We woke up early on Day 3 so we could get down to the Vatican and get into one of the first tours of the Vatican museum.

We thought we had signed up and paid for a guided tour in an information kiosk on the previous day, as recommended by our B&B host.  However, we came to find out that this was a huge group that just got together and paid in advance through a tour company to skip the 3-4 hour line and get into the Vatican Museum much faster.  We found out much later that we were eligible for an audio guide, but the line of that was pretty long, and we just weren’t clear on how the whole operation was working – so being the independent tourists we were, we just started running through the museum.

The Vatican Museum is only moderately interesting.  They have a lot of stuff, but it’s not very well tagged or presented in a way that informs the viewer of its importance or significance.  You have to go through a lot of hallways of unimportant art to see the real masterpieces.  (For example, after the sistine chapel, we had to walk through about 10 hallways full of empty cabinets.  They were beautiful cabinets, but these were nothing but hallway after hallway of painted ceilings and cabinets lining the walls).  Granted, having an audio guide might have helped us understand more, but we were mostly just kind of making up stuff as we went along.

But – wow – when you saw a masterpiece, it made all the hiking through the cruft worth it.

We did get to see the Sistine Chapel, Michaelangelo’s ceiling masterpiece.  The art in the Sistine Chapel was amazing!  (Though you kind of get a crick in your neck from looking up for so long.)

The environment in the Chapel, on the other hand, was kind of disappointing.  For a ‘holy place’ where there were no photos allowed and where they asked everyone in advance to remain silent, it sure was LOUD and there sure were a LOT of photos being taken.  They keep the chapel packed, as well.  It’s just wall-to-wall people.  No benches, no furniture.  Just benches lining the sides of the walls.  It was kind of dark, too, so you really couldn’t see the fantastic colors that the restoration of the 1990’s brought out in the art.

But it was epic just to have been there.

There were a few other interesting bits in the museum.  There was a replica/cast of Michaelangelo’s Pieta, which I now wish I would have paid more attention to since the original was so hard to see.  (Details later).  We ate a nasty museum lunch before leaving back to St Peter’s Square.  St. Peter’s Square is pretty incredible on its own merits.  The sculptures lining the collonades on both sides are incredibly epic, and just blend right into the beautiful exterior of St Peter’s Basilica.

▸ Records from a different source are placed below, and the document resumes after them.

-- ==== Sys2Proof/Laws/Flags.lean ====
section
/-! SUPPORT. Flags: each flag is its own bit of P, and the flag computations give the results of 43 and 44. -/

namespace Sys2Proof.Machine

theorem getLsbD_withFlag (f g : Flag) (b : Bool) (p : Byte) :
    (withFlag f b p).getLsbD g.bit = if g = f then b else p.getLsbD g.bit := by
  revert b p
  cases f <;> cases g <;> decide

@[simp] theorem State.flag_setFlag (s : State) (f g : Flag) (b : Bool) :
    (s.setFlag f b).flag g = if g = f then b else s.flag g :=
  getLsbD_withFlag f g b s.p

@[simp] theorem State.flag_setA (s : State) (v : Byte) (f : Flag) : (s.setA v).flag f = s.flag f := rfl
@[simp] theorem State.flag_setX (s : State) (v : Byte) (f : Flag) : (s.setX v).flag f = s.flag f := rfl
@[simp] theorem State.flag_setY (s : State) (v : Byte) (f : Flag) : (s.setY v).flag f = s.flag f := rfl
@[simp] theorem State.flag_setSp (s : State) (v : Byte) (f : Flag) : (s.setSp v).flag f = s.flag f := rfl
@[simp] theorem State.flag_setPc (s : State) (v : Addr) (f : Flag) : (s.setPc v).flag f = s.flag f := rfl
@[simp] theorem State.flag_setRam (s : State) (i : Nat) (v : Byte) (f : Flag) :
    (s.setRam i v).flag f = s.flag f := rfl
@[simp] theorem State.flag_setPpu (s : State) (q : Ppu) (f : Flag) : (s.setPpu q).flag f = s.flag f := rfl
@[simp] theorem State.flag_setJoy (s : State) (j : Joypad) (f : Flag) : (s.setJoy j).flag f = s.flag f := rfl
@[simp] theorem State.flag_setCycles (s : State) (n : Nat) (f : Flag) : (s.setCycles n).flag f = s.flag f := rfl
@[simp] theorem State.flag_setFault (s : State) (k : FaultKind) (f : Flag) :
    (s.setFault k).flag f = s.flag f := rfl
@[simp] theorem State.flag_setFrames (s : State) (n : Nat) (f : Flag) : (s.setFrames n).flag f = s.flag f := rfl

theorem State.flag_setP (s : State) (v : Byte) (f : Flag) : (s.setP v).flag f = v.getLsbD f.bit := rfl

@[simp] theorem State.flag_setNZ (s : State) (v : Byte) (f : Flag) :
    (s.setNZ v).flag f = if f = .n then v.getLsbD 7 else if f = .z then decide (v = 0) else s.flag f := by
  simp only [State.setNZ, State.flag_setFlag, beq_eq_decide]

/-! ## All flags at once -/

@[simp] theorem State.flags_setNZ (s : State) (v : Byte) : (s.setNZ v).flags = s.flags.nz v := by
  simp [State.flags, FlagValues.nz]

@[simp] theorem State.flags_setA (s : State) (v : Byte) : (s.setA v).flags = s.flags := rfl
@[simp] theorem State.flags_setX (s : State) (v : Byte) : (s.setX v).flags = s.flags := rfl
@[simp] theorem State.flags_setY (s : State) (v : Byte) : (s.setY v).flags = s.flags := rfl
@[simp] theorem State.flags_setSp (s : State) (v : Byte) : (s.setSp v).flags = s.flags := rfl
@[simp] theorem State.flags_setPc (s : State) (v : Addr) : (s.setPc v).flags = s.flags := rfl
@[simp] theorem State.flags_setRam (s : State) (i : Nat) (v : Byte) : (s.setRam i v).flags = s.flags := rfl
@[simp] theorem State.flags_setPpu (s : State) (q : Ppu) : (s.setPpu q).flags = s.flags := rfl
@[simp] theorem State.flags_setJoy (s : State) (j : Joypad) : (s.setJoy j).flags = s.flags := rfl
@[simp] theorem State.flags_setCycles (s : State) (n : Nat) : (s.setCycles n).flags = s.flags := rfl
@[simp] theorem State.flags_setFrames (s : State) (n : Nat) : (s.setFrames n).flags = s.flags := rfl

theorem State.flags_setFlag_c (s : State) (b : Bool) : (s.setFlag .c b).flags = { s.flags with c := b } := by
  simp [State.flags]
theorem State.flags_setFlag_z (s : State) (b : Bool) : (s.setFlag .z b).flags = { s.flags with z := b } := by
  simp [State.flags]
theorem State.flags_setFlag_i (s : State) (b : Bool) : (s.setFlag .i b).flags = { s.flags with i := b } := by
  simp [State.flags]
theorem State.flags_setFlag_d (s : State) (b : Bool) : (s.setFlag .d b).flags = { s.flags with d := b } := by
  simp [State.flags]
theorem State.flags_setFlag_v (s : State) (b : Bool) : (s.setFlag .v b).flags = { s.flags with v := b } := by
  simp [State.flags]
theorem State.flags_setFlag_n (s : State) (b : Bool) : (s.setFlag .n b).flags = { s.flags with n := b } := by
  simp [State.flags]

/-! ## The flag computations -/

theorem and_and_sign (x y : Byte) : ((x &&& y &&& 0x80) != 0) = (x.getLsbD 7 && y.getLsbD 7) := by
  have key : ∀ z : Byte, ((z &&& 0x80) != 0) = z.getLsbD 7 := by decide
  rw [key, BitVec.getLsbD_and]

theorem sign_eq (x : Byte) : x.getLsbD 7 = decide (128 ≤ x.toNat) := by
  revert x; decide

theorem toInt_eq (x : Byte) : x.toInt = if 128 ≤ x.toNat then (x.toNat : Int) - 256 else x.toNat := by
  revert x; decide

/-- The XOR test of R126 is signed overflow. -/
theorem overflow_eq (a m : Byte) (c : Bool) :
    (((a ^^^ BitVec.ofNat 8 ((a.toNat + m.toNat) % 256 + c.toNat)) &&&
        (m ^^^ BitVec.ofNat 8 ((a.toNat + m.toNat) % 256 + c.toNat)) &&& 0x80) != 0) =
      decide (a.toInt + m.toInt + (c.toNat : Int) < -128 ∨ 127 < a.toInt + m.toInt + (c.toNat : Int)) := by
  have ha := a.isLt
  have hm := m.isLt
  have hc := Bool.toNat_le c
  rw [and_and_sign, BitVec.getLsbD_xor, BitVec.getLsbD_xor, sign_eq, sign_eq, sign_eq, toInt_eq, toInt_eq,
    Bool.eq_iff_iff, BitVec.toNat_ofNat]
  by_cases h1 : 128 ≤ a.toNat <;> by_cases h2 : 128 ≤ m.toNat <;>
    simp only [h1, h2, decide_true, decide_false, Bool.true_xor, Bool.false_xor, Bool.and_eq_true,
      Bool.not_eq_true', decide_eq_true_eq, decide_eq_false_iff_not, if_true, if_false] <;> omega

/-- `AddC` in integer arithmetic (R126). -/
theorem State.addC_cpu (s : State) (m : Byte) : (s.addC m).cpu = s.cpu.addC m := by
  have h : BitVec.ofNat 8 ((s.a.toNat + m.toNat) % 256 + (s.flag .c).toNat) =
      BitVec.ofNat 8 (s.a.toNat + m.toNat + (s.flag .c).toNat) := by
    apply BitVec.eq_of_toNat_eq; simp only [BitVec.toNat_ofNat]; omega
  have hcar : (decide (256 ≤ s.a.toNat + m.toNat) ||
      decide (256 ≤ (s.a.toNat + m.toNat) % 256 + (s.flag .c).toNat)) =
      decide (255 < s.a.toNat + m.toNat + (s.flag .c).toNat) := by
    have ha := s.a.isLt
    have hm := m.isLt
    have hc := Bool.toNat_le (s.flag .c)
    rw [Bool.eq_iff_iff]
    simp only [Bool.or_eq_true, decide_eq_true_eq]
    omega
  have hv := overflow_eq s.a m (s.flag .c)
  rw [h] at hv
  simp only [State.addC, hcar, h, hv]
  simp [State.cpu, Cpu.addC, Cpu.loadA, FlagValues.nz, State.flags]
  refine ⟨?_, ?_, ?_⟩ <;> rw [Bool.eq_iff_iff] <;>
    simp only [decide_eq_true_eq, Bool.or_eq_true] <;> exact decide_eq_true_iff.symm
theorem State.subC_cpu (s : State) (m : Byte) : (s.subC m).cpu = s.cpu.addC (~~~m) := s.addC_cpu _

/-- `Compare` (R132). -/
theorem State.compare_cpu (s : State) (r m : Byte) : (s.compare r m).cpu = s.cpu.compare r m := by
  simp [State.cpu, State.compare, Cpu.compare, State.flags_setFlag_c, BitVec.le_def, FlagValues.nz]

/-- BIT's flags (R131). -/
theorem State.bitTest_flags (s : State) (m : Byte) :
    (s.bitTest m).flags =
      { s.flags with z := decide (s.a &&& m = 0), n := m.getLsbD 7, v := m.getLsbD 6 } := by
  simp [State.bitTest, State.flags, beq_eq_decide]

/-- The shift helper of a shift (R141 to R144). -/
def Shift.helper : Shift → Byte → Act Byte
  | .asl => aslOf
  | .lsr => lsrOf
  | .rol => rolOf
  | .ror => rorOf

/-- Each helper gives the arithmetic result and leaves the carry out in C. -/
theorem Shift.helper_eq (k : Shift) (m : Byte) (s : State) :
    k.helper m s = .ok (k.result (s.flag .c) m) (s.setFlag .c (k.carryOut m)) := by
  have asl : ∀ m : Byte, m <<< 1 = Shift.asl.result false m ∧ m.getLsbD 7 = Shift.asl.carryOut m := by decide
  have lsr : ∀ m : Byte, m >>> 1 = Shift.lsr.result false m ∧ m.getLsbD 0 = Shift.lsr.carryOut m := by decide
  have rol : ∀ (m : Byte) (c : Bool), (m <<< 1) ||| carryByte c = Shift.rol.result c m := by decide
  have ror : ∀ (m : Byte) (c : Bool), (m >>> 1) ||| (carryByte c <<< 7) = Shift.ror.result c m := by decide
  cases k
  · change EStateM.Result.ok _ _ = _
    rw [(asl m).1, (asl m).2]; rfl
  · change EStateM.Result.ok _ _ = _
    rw [(lsr m).1, (lsr m).2]; rfl
  · change EStateM.Result.ok _ _ = _
    rw [rol, (asl m).2]; rfl
  · change EStateM.Result.ok _ _ = _
    rw [ror, (lsr m).2]; rfl

end Sys2Proof.Machine
end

By the time we got out of the museum, it was late enough that the lines to get into the Basilica were non-existant, so we decided to complete our Vatican experience by going through the basilica as well as the crypt where many of the Popes were buried.

St. Peter’s is mammoth, and a marvel of architecture and art.  In the little side chapels of St. Peter’s are various interesting relics, the fist of which is Michalangelo’s Pieta, set in the far distance behind a lot of glass.  For a sculpture, I found this pretty inaccessible.  I’m sure that security is a huge problem, as well as some people’s fervor over the religious implications of the sculpture, but it would have been nice to put it within 10 or 20 feet of the viewer.


The sculpture in St. Peter’s Basilica is, without a doubt, the most impressive, overwhelming, and incredible work of art I’ve seen in my entire life.  Ornate doesn’t even begin to describe the works that are found in this place.  It’s just too much to take in.  The baldaccino (the big wooden and bronze pillars) and the rostrum in themselves are incredible masterpieces that overwhelm all of the senses.

After completing our walk-around of the Basilica, we went down into the tomb of the Popes.  I was a little creeped out by it, actually, but Audrey really wanted to go through it, so we did.  They actually have Pope John Paul II’s grave very nicely lit up and many people still come and leave flowers and remembrances there.  You can tell he was a much-loved Pope.  All the others just creeped me out.

After finishing our Vatican day, we were soooo tired.  We stopped at a cafe on the way back to the metro and had a large Coke “Light” (that’s what diet coke is in the rest of the world) and a yummy strawberries and cream dessert. We’d been on our feet for way too long, and were ready for nice dinner and relaxing night in.

On this day, we ate at one of our favorite restaurants in Italy.  It was a place that served good, fresh seafood!!

Here was audrey with her Lobster and pasta!  Later we enjoyed an incredible sea bass, followed by a chocolate cake dessert!  5 course meal!  BAM!

Buon Apetite!

Tips for Vatican visit:

  1. Go as part of a tour to skip the line.  (We got tour tickets with Roma Cristina from an information booth on the street.)
  2. Download an audio guide to your iPod before you go.
  3. See the Sistine Chapel, the Rafael frescoes, and spend some time with the Pieta replica.